`(.^(n)C_(0))^(2)+(.^(n)C_(1))^(2)+(.^(n)C_(2))^(2)+ . . .+(.^(n)C_(n))^(2)` equals

To solve the problem \( \sum_{k=0}^{n} \binom{n}{k}^2 \), we can use the Binomial Theorem and some properties of binomial coefficients. Let's go through the steps: ### Step-by-Step Solution: 1. **Understanding the Sum**: We need to evaluate the sum of the squares of the binomial coefficients: \[ S = \sum_{k=0}^{n} \binom{n}{k}^2 \] 2. **Using the Binomial Theorem**: Recall the Binomial Theorem states: \[ (x + y)^n = \sum_{k=0}^{n} \binom{n}{k} x^{n-k} y^k \] If we set \( x = 1 \) and \( y = 1 \), we get: \[ (1 + 1)^n = 2^n = \sum_{k=0}^{n} \binom{n}{k} \] 3. **Rearranging the Binomial Theorem**: Now consider the expression \( (1+x)^n(1+x)^n \): \[ (1+x)^n(1+x)^n = (1+x)^{2n} \] The left-hand side can be expanded as: \[ \sum_{k=0}^{n} \binom{n}{k} x^k \sum_{j=0}^{n} \binom{n}{j} x^j = \sum_{m=0}^{2n} \left( \sum_{k=0}^{m} \binom{n}{k} \binom{n}{m-k} \right) x^m \] 4. **Identifying Coefficients**: The coefficient of \( x^m \) in the expansion of \( (1+x)^{2n} \) is \( \binom{2n}{m} \).
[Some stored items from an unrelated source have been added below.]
theorem parseStmt_nop (xs : List (List Char)) :
    parseStmt ("NOP".toList.map Char.toUpper) xs = noOperand .nop xs :=
  parseStmt_upper (by decide) (fun _ => by unfold parseStmt; rw [if_pos rfl]) xs
theorem parseStmt_dsmClr (xs : List (List Char)) :
    parseStmt ("DSM.CLR".toList.map Char.toUpper) xs = noOperand .dsmClr xs :=
  parseStmt_upper (by decide) (fun _ => by
    unfold parseStmt; (repeat rw [if_neg (by decide)]); rw [if_pos rfl]) xs
theorem parseStmt_dsmIn (xs : List (List Char)) :
    parseStmt ("DSM.IN".toList.map Char.toUpper) xs = oneOperand parseSample .dsmIn xs :=
  parseStmt_upper (by decide) (fun _ => by
    unfold parseStmt; (repeat rw [if_neg (by decide)]); rw [if_pos rfl]) xs
theorem parseStmt_rleClr (xs : List (List Char)) :
    parseStmt ("RLE.CLR".toList.map Char.toUpper) xs = noOperand .rleClr xs :=
  parseStmt_upper (by decide) (fun _ => by
    unfold parseStmt; (repeat rw [if_neg (by decide)]); rw [if_pos rfl]) xs
theorem parseStmt_rleIn (xs : List (List Char)) :
    parseStmt ("RLE.IN".toList.map Char.toUpper) xs = oneOperand parseSymbol .rleIn xs :=
  parseStmt_upper (by decide) (fun _ => by
    unfold parseStmt; (repeat rw [if_neg (by decide)]); rw [if_pos rfl]) xs
theorem parseStmt_rleEnd (xs : List (List Char)) :
    parseStmt ("RLE.END".toList.map Char.toUpper) xs = noOperand .rleEnd xs :=
  parseStmt_upper (by decide) (fun _ => by
    unfold parseStmt; (repeat rw [if_neg (by decide)]); rw [if_pos rfl]) xs
theorem parseStmt_lcIn (xs : List (List Char)) :
    parseStmt ("LC.IN".toList.map Char.toUpper) xs = oneOperand parseNat .lcIn xs :=
  parseStmt_upper (by decide) (fun _ => by
    unfold parseStmt; (repeat rw [if_neg (by decide)]); rw [if_pos rfl]) xs
theorem parseStmt_pmIn (xs : List (List Char)) :
    parseStmt ("PM.IN".toList.map Char.toUpper) xs = oneOperand parseNat .pmIn xs :=
  parseStmt_upper (by decide) (fun _ => by
    unfold parseStmt; (repeat rw [if_neg (by decide)]); rw [if_pos rfl]) xs
theorem parseStmt_pipeRun (xs : List (List Char)) :
    parseStmt ("PIPE.RUN".toList.map Char.toUpper) xs = oneOperand parseNat .pipeRun xs :=
  parseStmt_upper (by decide) (fun _ => by
    unfold parseStmt; (repeat rw [if_neg (by decide)]); rw [if_pos rfl]) xs
theorem parseStmt_statRd (xs : List (List Char)) :
    parseStmt ("STAT.RD".toList.map Char.toUpper) xs = noOperand .statRd xs :=
  parseStmt_upper (by decide) (fun _ => by
    unfold parseStmt; (repeat rw [if_neg (by decide)]); rw [if_pos rfl]) xs
theorem parseStmt_cfgRd (xs : List (List Char)) :
    parseStmt ("CFG.RD".toList.map Char.toUpper) xs = noOperand .cfgRd xs :=
  parseStmt_upper (by decide) (fun _ => by
    unfold parseStmt; (repeat rw [if_neg (by decide)]); rw [if_pos rfl]) xs
theorem parseStmt_qeRd (xs : List (List Char)) :
    parseStmt ("QE.RD".toList.map Char.toUpper) xs = noOperand .qeRd xs :=
  parseStmt_upper (by decide) (fun _ => by
    unfold parseStmt; (repeat rw [if_neg (by decide)]); rw [if_pos rfl]) xs
theorem parseStmt_cntRd (xs : List (List Char)) :
    parseStmt ("CNT.RD".toList.map Char.toUpper) xs = noOperand .cntRd xs :=
  parseStmt_upper (by decide) (fun _ => by
    unfold parseStmt; (repeat rw [if_neg (by decide)]); rw [if_pos rfl]) xs
theorem parseStmt_dsmInf (xs : List (List Char)) :
    parseStmt ("DSM.INF".toList.map Char.toUpper) xs = oneOperand parseReal (fun r => .dsmInf r.1 r.2.1 r.2.2) xs :=
  parseStmt_upper (by decide) (fun _ => by
    unfold parseStmt; (repeat rw [if_neg (by decide)]); rw [if_pos rfl]) xs
theorem parseStmt_dsmSeq (xs : List (List Char)) :
    parseStmt ("DSM.SEQ".toList.map Char.toUpper) xs = listOperand parseSample .dsmSeq xs :=
  parseStmt_upper (by decide) (fun _ => by
    unfold parseStmt; (repeat rw [if_neg (by decide)]); rw [if_pos rfl]) xs
theorem parseStmt_rleSeq (xs : List (List Char)) :
    parseStmt ("RLE.SEQ".toList.map Char.toUpper) xs = listOperand parseSymbol .rleSeq xs :=
  parseStmt_upper (by decide) (fun _ => by
    unfold parseStmt; (repeat rw [if_neg (by decide)]); rw [if_pos rfl]) xs
theorem parseStmt_lcSeq (xs : List (List Char)) :
    parseStmt ("LC.SEQ".toList.map Char.toUpper) xs = listOperand parseNat .lcSeq xs :=
  parseStmt_upper (by decide) (fun _ => by
    unfold parseStmt; (repeat rw [if_neg (by decide)]); rw [if_pos rfl]) xs
theorem parseStmt_pmSeq (xs : List (List Char)) :
    parseStmt ("PM.SEQ".toList.map Char.toUpper) xs = listOperand parseNat .pmSeq xs :=
  parseStmt_upper (by decide) (fun _ => by
    unfold parseStmt; (repeat rw [if_neg (by decide)]); rw [if_pos rfl]) xs
theorem parseStmt_run (xs : List (List Char)) :
    parseStmt ("RUN".toList.map Char.toUpper) xs = oneOperand parseNat .run xs :=
  parseStmt_upper (by decide) (fun _ => by
    unfold parseStmt; (repeat rw [if_neg (by decide)]); rw [if_pos rfl]) xs
theorem parseStmt_clrAll (xs : List (List Char)) :
    parseStmt ("CLR.ALL".toList.map Char.toUpper) xs = noOperand .clrAll xs :=
  parseStmt_upper (by decide) (fun _ => by
    unfold parseStmt; (repeat rw [if_neg (by decide)]); rw [if_pos rfl]) xs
Therefore, we have: \[ \sum_{k=0}^{m} \binom{n}{k} \binom{n}{m-k} = \binom{2n}{m} \] 5. **Setting \( m = n \)**: For \( m = n \), we find: \[ \sum_{k=0}^{n} \binom{n}{k} \binom{n}{n-k} = \binom{2n}{n} \] Since \( \binom{n}{n-k} = \binom{n}{k} \), we can rewrite this as: \[ \sum_{k=0}^{n} \binom{n}{k}^2 = \binom{2n}{n} \] 6. **Final Result**: Thus, we conclude that: \[ S = \sum_{k=0}^{n} \binom{n}{k}^2 = \binom{2n}{n} \] ### Conclusion: The value of \( \sum_{k=0}^{n} \binom{n}{k}^2 \) is \( \binom{2n}{n} \).